# what to strain the must with ???



## xcaret (Sep 25, 2012)

I made pineapple ,cranberry, and a mixture of peach,apricot,and apple wine so far ,and have always made a huge mess pouring ,or straining the fermented must . I used pillowcases , but they busted open when I wrung them out. My seive plugs up ,and I dont know of anything else to try. 
What do you on this forum use?? 
Neil


----------



## Deezil (Sep 25, 2012)

Once you get anything really pulpy out, its really down to isolating the sediment & carefully racking off... This is where you learn to anticipate your losses & compensate in the beginning by making just a little extra

Like right now, i have a pear wine i'm working with... 3, 1-gallon jugs, and each jug is half-full of pear pulp that is finer than apple sauce.. Later tonight, i'm going to rack the crystal clear pear wine from the upper halves and get all the fine pulp into 1 of the 1-gallons & let it settle some more.. 

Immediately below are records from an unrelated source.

/-- Queued and held passes meet a new image (R160). -/
def State.recheckPasses (s : State) : State :=
  let s := s.sched.entries.foldl (fun (s : State) e => match e.phase with | .running _ => s | _ => (s.recheck e).2) s
  (upTo 8).foldl (fun (s : State) c => s.recheckSpawns c) s

/-- The bound scale table as the Reel holds it in T1 (08 R192). -/
def State.boundTable (s : State) (a : W64) : Option Bytes :=
  if a = 0 then none else
    let h := s.readObj a 64
    some (s.readObj a (scaleTableLen h))

/-- The program of a pass: the words that lie at PROG_ADDR when the sequencer loads it (R157, R161). -/
def State.programOf (s : State) (e : PassEntry) : List W64 :=
  let n := e.d.progLen
  if rankOf e.d.progAddr = s.rank then (let b := s.readObj e.d.progAddr (8 * n); (upTo n).map fun i => le 64 b (8 * i))
  else e.prog ++ List.replicate (n - e.prog.length) 0

/-- A cluster whose store holds another table than the pass needs starts a load, unless a running pass reads the store (R161; 08 R191). -/
def Cluster.wantTable (k : Cluster) (table : W64) : Cluster :=
  if table = 0 ∨ (k.sct.valid ∧ k.sct.table = table) then k else { k with sct := { k.sct with valid := false, loading := true } }

/-- The scale store is free to be written: no running pass reads it (08 R191). -/
def State.storeFree (s : State) (c : Nat) : Bool :=
  match (s.clusterAt c).seq.run with
  | none => true
  | some r => match s.entry r.uid with | some e => decide (e.binding = 0) | none => true

/-- The sequencer loads the program of the pass selected next into the bank not in use, and checks it (R161, R165). -/
def loadProgram (c uid : Nat) (s : State) : State :=
  let k := s.clusterAt c
  match s.entry uid with
  | none => s
  | some e =>
    if !s.dispatching || k.asleep || k.inReset || s.power.frozen || decide (e.phase ≠ .queued) || !e.d.onCluster c || (!e.d.vecOnly && decide (k.fusion ≠ e.d.fusion)) then s else
      let s := (s.raise c 4).noteRead e.d.progAddr (8 * e.d.progLen)
      let prog := s.programOf e
      match checkWords e.d k.fusion (s.boundTable e.binding) prog 0 with
      | some i => s.refusePass e psRefusedProg i
      | none =>
        let s := s.modCluster c fun k =>
          { k with seq := if k.seq.bank then { k.seq with prog0 := prog, load0 := some uid } else { k.seq with prog1 := prog, load1 := some uid } }
        let base := if k.seq.bank then 0 else 32768
        let s := (s.parWrite (0xA0 + c) base 8).parWrite (0xA0 + c) (base + 8) (8 * prog.length - 8)
        if s.storeFree c then s.modCluster c fun k => k.wantTable e.binding else s

/-- The bank that holds the program of a pass. -/
def Seq.bankOf (q : Seq) (uid : Nat) : Option Bool := if q.load0 = some uid then some false else if q.load1 = some uid then some true else none

/-- Time that a pass is declared to take at a cluster's clock, ns rounded up (R167). -/
def PassDesc.declaredNs (d : PassDesc) (f : Nat) : Nat := ceilDiv (d.maxUs * 1750000) f

/-- The nominal opening of the first slot after time `t` on a cluster that a predicate picks, in this frame or the next ones of the table (R167 item 7). -/
def State.nextOpening (s : State) (c t : Nat) (p : Slot → Bool) : Option Nat :=
  match s.loft.image with
  | none => none
  | some i =>
    let n := i.rows.length
    (upTo (n + 1)).findSome? fun j =>
      match i.rows[(i.rowIdx s.groupFrame.toNat + j) % n]? with
      | none => none
      | some r =>
        let tick := if j = 0 then s.frame.tickTime else s.frame.nextTick + (j - 1) * s.periodNs
        lowest (((r.on c).filter p).filterMap fun l => if t < tick + l.start * 1000 then some (tick + l.start * 1000) else none)

/-- Withheld tiles leave no unit of the pass whole (R167 item 2). -/
def Cluster.unitsWhole (k : Cluster) (d : PassDesc) : Bool :=
  d.vecOnly || (upTo 8).all fun t => !bit k.mask t || !d.usesUnit (unitOfTile k.fusion t)

/-- No pass of the tenant with this PASS_ID is queued, held or running (R167 item 4). -/
def State.noneWith (s : State) (id tenant : Nat) : Bool :=
  let other := fun (x : PassEntry) => !(decide (x.d.passId = id) && decide (x.d.tenant = tenant))
  s.sched.entries.all other && s.clusters.all fun (k : Cluster) => match k.seq.run with | some r => r.spawns.all other | none => true

/-- Every write to the pass's ranges has ended (R167 item 3): no held write but those that its own pins hold, and no copy that is still to be streamed in again (R183). -/
def State.writesEnded (s : State) (c : Nat) (e : PassEntry) : Bool :=
  let k := s.clusterAt c
  (k.heldFills.all fun f => !fillMeets e.d false f || (decide (e.pinned = some c) && fillMeets e.d true f)) && k.copies.all fun x => x.present || !x.meets e.d false

/-- The records that an expert pass answers have been written into the cluster's staging (10 R241). -/
def State.recordsIn (s : State) (c : Nat) (e : PassEntry) : Bool :=
  e.src.bridle.all fun o => match o with
    | .route .. => true
    | .giveBack _ rank ctx pos layer _ slot .. => s.bridle.arrived.any fun a => decide (a.cluster = c) && decide (a.kind = 1) && decide (a.rank = rank) && decide (a.ctx = ctx) && decide (a.pos = pos) && decide (a.layer = layer) && decide (a.slot = slot)

/-- A pass of a refit (08 R197). -/
def State.isRefit (s : State) (e : PassEntry) : Bool := s.library.refits.any fun (j : Refit) => decide (e.src.request = some j.id)

/-- No piece that the pass's request reads is held back by the span that runs (09 R221). -/
def State.spanLets (s : State) (e : PassEntry) : Bool :=
  match e.src.request.bind s.requestOf with
  | none => true
  | some r => !r.pieces.any s.spanHolds

/-- Eligible on cluster `c` at time `t` (R167; 08 R191, R197; 09 R214, R221). -/
def State.eligible (s : State) (e : PassEntry) (c t : Nat) : Bool :=
  let k := s.clusterAt c
  let d := e.d
  let f := clockMhz k.level
  let fin := t + d.declaredNs f
  match k.slot with
  | none => false
  | some o =>
    decide (e.phase = .queued) && decide (o.kind = 0) && decide (o.owner = d.ownerKey) && d.onCluster c && decide (o.openedAt ≤ t) &&
    (match e.onCluster with | some x => decide (x = c) | none => true) && decide (e.notBefore ≤ o.openedAt) &&
    k.seq.run.isNone && (d.vecOnly || decide (k.fusion = d.fusion)) && k.unitsWhole d &&
    s.writesEnded c e && s.recordsIn c e && s.spanLets e && (!s.isRefit e || !k.ovfIeee) &&
    (decide (d.depId = 0) || s.noneWith d.depId d.tenant) &&
    decide (fin ≤ o.closeAt) && k.bandsAllow d.ownerKey t &&
    (decide (1750 ≤ f) ||
      ((match s.nextOpening c t (fun l => decide (l.cls = 0) && decide (l.ownerKey ≠ d.ownerKey)) with | some x => decide (fin + 50000 ≤ x) | none => true) &&
       (decide (d.cls = 3) || match s.nextOpening c t (fun l => decide (l.cls = 3)) with | some x => decide (fin ≤ x) | none => true))) &&
    (decide (e.binding = 0) || (k.sct.valid && !k.sct.loading && decide (k.sct.table = e.binding)))

/-- Queue order within an owner (R166, R172): a discarded pass first; classes A and B by deadline; then by submission. -/
def PassEntry.before (a b : PassEntry) : Bool :=
  if a.rerun != b.rerun then a.rerun
  else if a.d.cls ≤ 1 ∧ a.d.deadline ≠ b.d.deadline then decide (a.d.deadline < b.d.deadline)
  else decide (a.uid < b.uid)

/-- The first eligible pass of the open slot's owner (R167). -/
def State.firstEligible (s : State) (c t : Nat) : Option PassEntry :=
  (s.sched.entries.filter fun e => s.eligible e c t).foldl (fun b e => match b with | none => some e | some x => if e.before x then some e else some x) none

/-- May the dispatcher start passes on cluster `c` now (02 R50, R52; 20 R464, R465; 21 R493)? -/
def State.mayStart (s : State) (c : Nat) : Bool :=
  s.dispatching && !s.stopped c && !s.frame.stepping && !s.holding && !(s.clusterAt c).ic.busy

/-- The registers of the vector unit as a pass finds them (06 R132). -/
def Vu.fresh (u : Vu) : Vu := { u with v := [], vMark := [], m := List.replicate 8 0, mMark := List.replicate 8 0, s := List.replicate 32 {}, vl := 512 }

/-- A pass starts (R170). -/
def startPass (c uid t0 : Nat) (s : State) : State :=
  let t := max t0 s.frame.time
  match s.firstEligible c t with
  | none => s
  | some e =>
    match (s.clusterAt c).seq.bankOf e.uid with
    | none => s
    | some b =>
      if !s.mayStart c || decide (e.uid ≠ uid) then s else
        let s := s.advance t
        let run : Running := { uid := e.uid, startTime := t, startFrame := s.groupFrame, startUs := (t - s.frame.tickTime) / 1000, owner := e.d.ownerKey, ev := e.kept }
        let s := s.modCluster c fun k => { k with vu := k.vu.fresh, idleFrames := 0, level := s.power.target, model := if s.passModel e = 0 then k.model else s.passModel e, seq := { k.seq with run := some run, bank := b, pc := 0, cyc := 0, cycFrac := 0, passId := BitVec.ofNat 32 e.d.passId } }
        let s := { s with parity := { s.parity with bad := Sparse.clearRange s.parity.bad ((0x88 + c) * 2 ^ 32) ((0x88 + c) * 2 ^ 32 + 66176) } }
        let s := if e.pinned.isSome then s else s.chargeT0 e.d.tenant e.d.footprint
        ((s.modEntry e.uid fun e => { e with phase := .running c, pinned := some c }).pinCopies c).parWrite 0xB0 (parEntry e.uid) 64

/-- Every tile of the units that a pass uses. -/
def Cluster.mapUnits (k : Cluster) (d : PassDesc) (f : Nat → Tile → Tile) : Cluster :=
  { k with tiles := k.tiles.zipIdx.map fun x => if !d.vecOnly && d.usesUnit (unitOfTile k.fusion x.2) then f x.2 x.1 else x.1 }

/-- Every tile of unit `u`. -/
def Cluster.mapUnit (k : Cluster) (u : Nat) (f : Tile → Tile) : Cluster :=
  { k with tiles := k.tiles.zipIdx.map fun x => if unitOfTile k.fusion x.2 = u then f x.1 else x.1 }

/-- A program bank names a pass as loaded, in bank `b`. -/
def Seq.setLoad (q : Seq) (b : Bool) (uid : Nat) : Seq := if b then { q with load1 := some uid } else { q with load0 := some uid }

/-- The pass that runs on a cluster. -/
def State.runEntry (s : State) (c : Nat) : Option PassEntry :=
  match (s.clusterAt c).seq.run with
  | none => none
  | some r => s.entry r.uid

/-- The record of the run that ends now. -/
def Running.record (r : Running) (e : PassEntry) (status cycles : Nat) (missed : Bool) : Record :=
  { status := status, rerun := e.rerun, ev := r.ev, missed := missed, reload := decide (0 < e.reloads), frame := r.startFrame.toNat, us := r.startUs, cycles := cycles, spawns := if status = 0 then r.spawns.length else 0 }

/-- An overrun that ends now is charged and noted in the record (02 R44). -/
def State.settleOverrun (s : State) (c : Nat) : State :=
  let t := s.frame.time
  let s := s.chargeOverrun c t
  s.modCluster c fun k => k.noteRun fun r => match r.overFrom with
    | some f => if f < t then { r with overFrom := none, ev := { r.ev with overrun := true, overrunUs := r.ev.overrunUs + (t - f) / 1000 } } else { r with overFrom := none }
    | none => r

/-- T0 of a cluster is lost (05 R128, 06 R153, 08 R191). -/
def Cluster.loseT0 (k : Cluster) : Cluster :=
  { k with vstore := [], vstoreMark := [], staging := [], stagingMark := [], heldFills := [], copies := [], sct := { k.sct with valid := false, loading := false, table := 0, slotCount := 0, tableId := 0 }
           tiles := k.tiles.map fun t => { t with store := [], storeMark := [], acc := [], accMark := [], committed := false, reg0 := [], reg1 := [] } }

/-- T0 is lost to Array Sleep or Hold: the Reel will stream its copies in again (R183; 20 R465). -/
def Cluster.sleepT0 (k : Cluster) : Cluster := { k.loseT0 with copies := k.copies.map fun x => { x with present := false } }

/-- A cluster takes the structure of an image; with another fusion shape or staging it starts from an empty T0 (03 R79). -/
def Cluster.setCfg (k : Cluster) (c : ClusterCfg) : Cluster :=
  let q := if k.fusion ≠ c.fusion ∨ k.stageMib ≠ c.stageMib then k.loseT0 else k
  { q with fusion := c.fusion, stageMib := c.stageMib, ovfIeee := c.ovfIeee, next := none }

/-- A structure that waited for the running pass to end is taken. -/
def Cluster.takeNext (k : Cluster) : Cluster :=
  match k.next, k.seq.run with
  | some c, none => k.setCfg c
  | _, _ => k

/-- LATE is noted against the running pass, and counted once (R170, R185). -/
def Cluster.markLate (k : Cluster) : Cluster :=
  match k.seq.run with
  | none => k
  | some r => if r.ev.late then k else { k with seq := { k.seq with run := some { r with ev := { r.ev with late := true } }, lateCnt := satInc k.seq.lateCnt } }

/-- LATE where the run-cycle counter exceeds MAX_US × 1,750 (R170). -/
def State.lateCheck (s : State) (c : Nat) (e : PassEntry) : State :=
  if e.d.maxUs * 1750 < (s.clusterAt c).seq.cyc then s.modCluster c Cluster.markLate else s

/-- What the record keeps of a run that is discarded: the flags that R179 does not limit to the committed run. -/
def RunEvents.carried (e : RunEvents) : RunEvents := { late := e.late, frozen := e.frozen, overrun := e.overrun, overrunUs := e.overrunUs, spawnRefused := e.spawnRefused }

/-- A run is discarded: what the pass's record will still say of it. -/
def PassEntry.ranOnce (e : PassEntry) (r : Running) (cycles : Nat) : PassEntry := { e with kept := r.ev.carried, lastFrame := r.startFrame, lastUs := r.startUs, lastCyc := cycles }

/-- Cycles per activation row of a rate class (05 R106). -/
def rowCycles (cls : Nat) : Nat := match cls with | 0 => 8 | 1 => 2 | _ => 1

/-- Products that the runs in progress have computed when their pass is stopped (05 R130): the oldest run of each unit, at a tile's rate over the cycles since it began, no more than it has. -/
def Cluster.countStopped (k : Cluster) (r : Running) : Cluster :=
  { k with tiles := k.tiles.zipIdx.map fun x =>
      match r.runs.find? fun y => decide (y.unit = unitOfTile k.fusion x.2) with
      | none => x.1
      | some y =>
        let q := readRun y.rec_
        { x.1 with prod := x.1.prod + BitVec.ofNat 64 (min (q.products k.fusion y.len (posOfTile k.fusion x.2)) ((k.seq.cyc - y.from_) * (16384 * q.p) / rowCycles q.cls)) } }

/-- The pass whose program waits in the bank not in use, or the one to be run again (R161). -/
def State.nextTable (s : State) (c : Nat) : W64 :=
  let q := (s.clusterAt c).seq
  match (if q.bank then q.load0 else q.load1).bind s.entry with
  | some e => e.binding
  | none => 0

In the end, you end up losing some but the more patiene you have, the less you lose

For the pulpy stuff, a lot of people use paint straining bags you can find at lowes or home depot.. Some people use nylon stockings / pantyhose.. Just depends on what type of fruit / how much fruit you're working with


----------



## xcaret (Sep 26, 2012)

I never thought of those things ( didn't know there even were paint strainer bags ) I'll check Lowes today ,...I remember now !! I used nylons once before , I remember explaining to the lady at Walmart why I was buying them. I guess I blanked the experience out of my mind ,ha.


----------



## robie (Sep 26, 2012)

Yes, the 5 gallon or 1 gallon paint strainer bags at Home Depot or any paint store are nylon and work well. Even they stop up quickly, so you should have 4 or 5 for a 5 gallon batch of wine. Be sure to sanitize them before use.


----------